-- ==== Sys2Proof/Machine/Integer.lean ====
section
/-!
DEFINITION. Integer, logic and address instructions (R171 to R183).
-/

namespace Sys2Proof.Machine

/-! ### Results -/

/-- The results of R173. -/
def iaddRes (sub : Nat) (a b : Word) : Word :=
  if sub = 1 then word (sat (a.toInt + b.toInt) (-2 ^ 31) (2 ^ 31 - 1)) else a + b
def isubRes (sub : Nat) (a b : Word) : Word :=
  if sub = 1 then word (sat (a.toInt - b.toInt) (-2 ^ 31) (2 ^ 31 - 1)) else a - b
def imulhRes (sub : Nat) (a b : Word) : Word :=
  if sub = 1 then word ((a.toNat * b.toNat / 2 ^ 32 : Nat)) else word ((a.toInt * b.toInt) / 2 ^ 32)
def iminRes (sub : Nat) (a b : Word) : Word :=
  if sub = 1 then (if a.toNat ≤ b.toNat then a else b) else if a.toInt ≤ b.toInt then a else b
def imaxRes (sub : Nat) (a b : Word) : Word :=
  if sub = 1 then (if a.toNat ≤ b.toNat then b else a) else if a.toInt ≤ b.toInt then b else a

/-- Shifts and rotates (R176): the count is all 32 bits of B. -/
def shlRes (a b : Word) : Word := if b.toNat < 32 then a <<< b.toNat else 0#32
def shrRes (a b : Word) : Word := if b.toNat < 32 then a >>> b.toNat else 0#32
def sarRes (a b : Word) : Word := if b.toNat < 32 then a.sshiftRight b.toNat else if a.msb then BitVec.allOnes 32 else 0#32
def rotRes (a b : Word) : Word := a.rotateLeft (b.toNat % 32)

/-- R174. -/
def iabsRes (a : Word) : Word := word a.toInt.natAbs
def popcRes (a : Word) : Word := BitVec.ofNat 32 ((List.range 32).filter fun i => a.getLsbD i).length
def clzRes (a : Word) : Word := BitVec.ofNat 32 ((List.range 32).takeWhile fun i => !a.getLsbD (31 - i)).length
def brevRes (a : Word) : Word := maskOf ((List.range 32).filter fun i => a.getLsbD (31 - i))

/-- Bits of a field that lie inside the word (R181). -/
def fieldLen (b : Word) : Nat :=
  let p := bits b.toNat 7 0; let n := bits b.toNat 15 8
  if 32 ≤ p then 0 else min n (32 - p)

/-- BFE and BFI (R181). -/
def bfeRes (sub : Nat) (a b : Word) : Word :=
  let p := bits b.toNat 7 0; let k := fieldLen b
  let x := a.toNat / 2 ^ p % 2 ^ k
  if k = 0 then 0#32 else if sub = 1 then word (signExt x k) else BitVec.ofNat 32 x
def bfiRes (a b c : Word) : Word :=
  let p := bits b.toNat 7 0
  let m := BitVec.ofNat 32 ((2 ^ fieldLen b - 1) * 2 ^ p)
  (c &&& ~~~m) ||| ((a <<< p) &&& m)

/-- BYTX (R182). -/
def bytxByte (sub : Nat) (src : BitVec 64) (sel : Nat) : Byte :=
  let y : Byte := src.extractLsb' (8 * (sel % 8)) 8
  if sel < 8 then y else if sub = 1 ∧ y.msb then 0xFF#8 else 0#8
def bytxRes (sub : Nat) (a b c : Word) : Word :=
  let src := pair64 a c
  let r := fun i => bytxByte sub src (bits b.toNat (4 * i + 3) (4 * i))
  (r 3 ++ r 2 ++ r 1 ++ r 0 : BitVec 32).rotateLeft (8 * bits b.toNat 17 16)

/-! ### Meanings -/

/-- A two-source instruction with its SUB (R173, R176). -/
def alu2 (op : Nat) (f : Fields) (res : Word → Word → Word) (s : State) : Out :=
  .next (aluIssue op f true (fun r l => res (r.a f l) (r.b op f l)) s)

/-- A one-source instruction (R174). -/
def alu1 (op : Nat) (f : Fields) (res : Word → Word) (s : State) : Out :=
  .next (aluIssue op f true (fun r l => res (r.a f l)) s)

def execIadd (f : Fields) (s : State) : Out := alu2 0x20 f (iaddRes f.sub.toNat) s
def execIaddImm (f : Fields) (s : State) : Out := alu2 0xC0 f (iaddRes 0) s
def execIsub (f : Fields) (s : State) : Out := alu2 0x21 f (isubRes f.sub.toNat) s
def execIsubImm (f : Fields) (s : State) : Out := alu2 0xC1 f (isubRes 0) s
def execImul (f : Fields) (s : State) : Out := alu2 0x24 f (fun a b => a * b) s
def execImulImm (f : Fields) (s : State) : Out := alu2 0xC4 f (fun a b => a * b) s
def execImulh (f : Fields) (s : State) : Out := alu2 0x25 f (imulhRes f.sub.toNat) s
def execImulhImm (f : Fields) (s : State) : Out := alu2 0xC5 f (imulhRes 0) s
def execImin (f : Fields) (s : State) : Out := alu2 0x28 f (iminRes f.sub.toNat) s
def execIminImm (f : Fields) (s : State) : Out := alu2 0xC8 f (iminRes 0) s
def execImax (f : Fields) (s : State) : Out := alu2 0x29 f (imaxRes f.sub.toNat) s
def execImaxImm (f : Fields) (s : State) : Out := alu2 0xC9 f (imaxRes 0) s
def execAnd (f : Fields) (s : State) : Out := alu2 0x30 f (fun a b => a &&& b) s
def execAndImm (f : Fields) (s : State) : Out := alu2 0xD0 f (fun a b => a &&& b) s
def execOr (f : Fields) (s : State) : Out := alu2 0x31 f (fun a b => a ||| b) s
def execOrImm (f : Fields) (s : State) : Out := alu2 0xD1 f (fun a b => a ||| b) s
def execXor (f : Fields) (s : State) : Out := alu2 0x32 f (fun a b => a ^^^ b) s
def execXorImm (f : Fields) (s : State) : Out := alu2 0xD2 f (fun a b => a ^^^ b) s
def execAndn (f : Fields) (s : State) : Out := alu2 0x33 f (fun a b => a &&& ~~~b) s
def execAndnImm (f : Fields) (s : State) : Out := alu2 0xD3 f (fun a b => a &&& ~~~b) s
def execShl (f : Fields) (s : State) : Out := alu2 0x34 f shlRes s
def execShlImm (f : Fields) (s : State) : Out := alu2 0xD4 f shlRes s
def execShr (f : Fields) (s : State) : Out := alu2 0x35 f shrRes s
def execShrImm (f : Fields) (s : State) : Out := alu2 0xD5 f shrRes s
def execSar (f : Fields) (s : State) : Out := alu2 0x36 f sarRes s
def execSarImm (f : Fields) (s : State) : Out := alu2 0xD6 f sarRes s
def execRot (f : Fields) (s : State) : Out := alu2 0x37 f rotRes s
def execRotImm (f : Fields) (s : State) : Out := alu2 0xD7 f rotRes s
def execIabs (f : Fields) (s : State) : Out := alu1 0x2A f iabsRes s
def execMov (f : Fields) (s : State) : Out := alu1 0x2E f (fun a => a) s
def execPopc (f : Fields) (s : State) : Out := alu1 0x3A f popcRes s
def execClz (f : Fields) (s : State) : Out := alu1 0x3B f clzRes s
def execBrev (f : Fields) (s : State) : Out := alu1 0x3C f brevRes s

/-- MOVI (R175): the sign-extended immediate or the literal. -/
def execMovi (f : Fields) (s : State) : Out := .next (aluIssue 0x2F f true (fun r l => r.b 0x2F f l) s)

/-- An instruction of the carry chain (R177): D, then bit C:E. Of a queue-fed one whose D is not C the bit is written at issue
and C stays full, while D is still pending (DESIGN CHOICE, log entry 92: R171 leaves D empty and does not say when C:E is
written). -/
def carryIssue (op : Nat) (sub : Bool) (f : Fields) (s : State) : State :=
  issue op f (fun _ _ => bitE f) false true (fun s k ex run =>
    let r : Rd := ⟨s.group k, ex, run⟩
    let cin := fun l => (r.c f l).getLsbD f.e.toNat
    let res := fun l =>
      if sub then r.a f l - r.b op f l - BitVec.ofNat 32 (cin l).toNat
      else r.a f l + r.b op f l + BitVec.ofNat 32 (cin l).toNat
    let out := fun l => carryOut sub (r.a f l) (r.b op f l) (cin l)
    let s := popSources s k op f ex
    -- of a queue-fed move whose D is C, the result written later holds the bit (R177)
    if queueFed op f && f.d == f.c then .done (writeD s k op f run fun l => setBit (res l) f.e.toNat (out l)) []
    else .done (writeStatus (writeD s k op f run res) k f run out) []) s

def execIaddc (f : Fields) (s : State) : Out := .next (carryIssue 0x22 false f s)
def execIsubb (f : Fields) (s : State) : Out := .next (carryIssue 0x23 true f s)

/-- IMAD and IMADW (R178). -/
def execImad (f : Fields) (s : State) : Out :=
  .next (aluIssue 0x26 f true (fun r l => r.a f l * r.b 0x26 f l + r.c f l) s)
def imadwRes (sub : Nat) (a b : Word) (c : BitVec 64) : BitVec 64 :=
  if sub = 1 then a.setWidth 64 * b.setWidth 64 + c else a.signExtend 64 * b.signExtend 64 + c
def execImadw (f : Fields) (s : State) : Out :=
  .next (pairIssue 0x27 f true
    (fun r l => imadwRes f.sub.toNat (r.a f l) (r.b 0x27 f l) (r.g.pair f.c.toNat l)) s)

/-- ICMP (R179) and SEL (R180). -/
def execIcmp (f : Fields) (s : State) : Out :=
  .next (predIssue 0x2B f (fun r l => icmp f.sub.toNat (r.a f l) (r.b 0x2B f l)) s)
def execSel (f : Fields) (s : State) : Out :=
  .next (aluIssue 0x2C f (bitE f)
    (fun r l => if (r.c f l).getLsbD f.e.toNat then r.a f l else r.b 0x2C f l) s)

def execBfe (f : Fields) (s : State) : Out := alu2 0x38 f (bfeRes f.sub.toNat) s
def execBfi (f : Fields) (s : State) : Out :=
  .next (aluIssue 0x39 f true (fun r l => bfiRes (r.a f l) (r.b 0x39 f l) (r.c f l)) s)
def execBytx (f : Fields) (s : State) : Out :=
  .next (aluIssue 0x3D f true (fun r l => bytxRes f.sub.toNat (r.a f l) (r.b 0x3D f l) (r.c f l)) s)

/-- LEA (R183): the index is the sign-extended register, or the whole literal. -/
def leaRes (f : Fields) (a : BitVec 64) (b : Word) : BitVec 64 :=
  a + ((if f.form = .xL then f.lit else b.signExtend 64) <<< f.e.toNat)
def execLea (f : Fields) (s : State) : Out :=
  .next (pairIssue 0x2D f (f.e.toNat < 8) (fun r l => leaRes f (r.g.pair f.a.toNat l) (r.b 0x2D f l)) s)

end Sys2Proof.Machine
end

::::::::

• PROBLEM TO WORK ON: Pull every line with the word "signExtend" from the data.

• EXPECTED ANSWER:
  if sub = 1 then a.setWidth 64 * b.setWidth 64 + c else a.signExtend 64 * b.signExtend 64 + c
  a + ((if f.form = .xL then f.lit else b.signExtend 64) <<< f.e.toNat)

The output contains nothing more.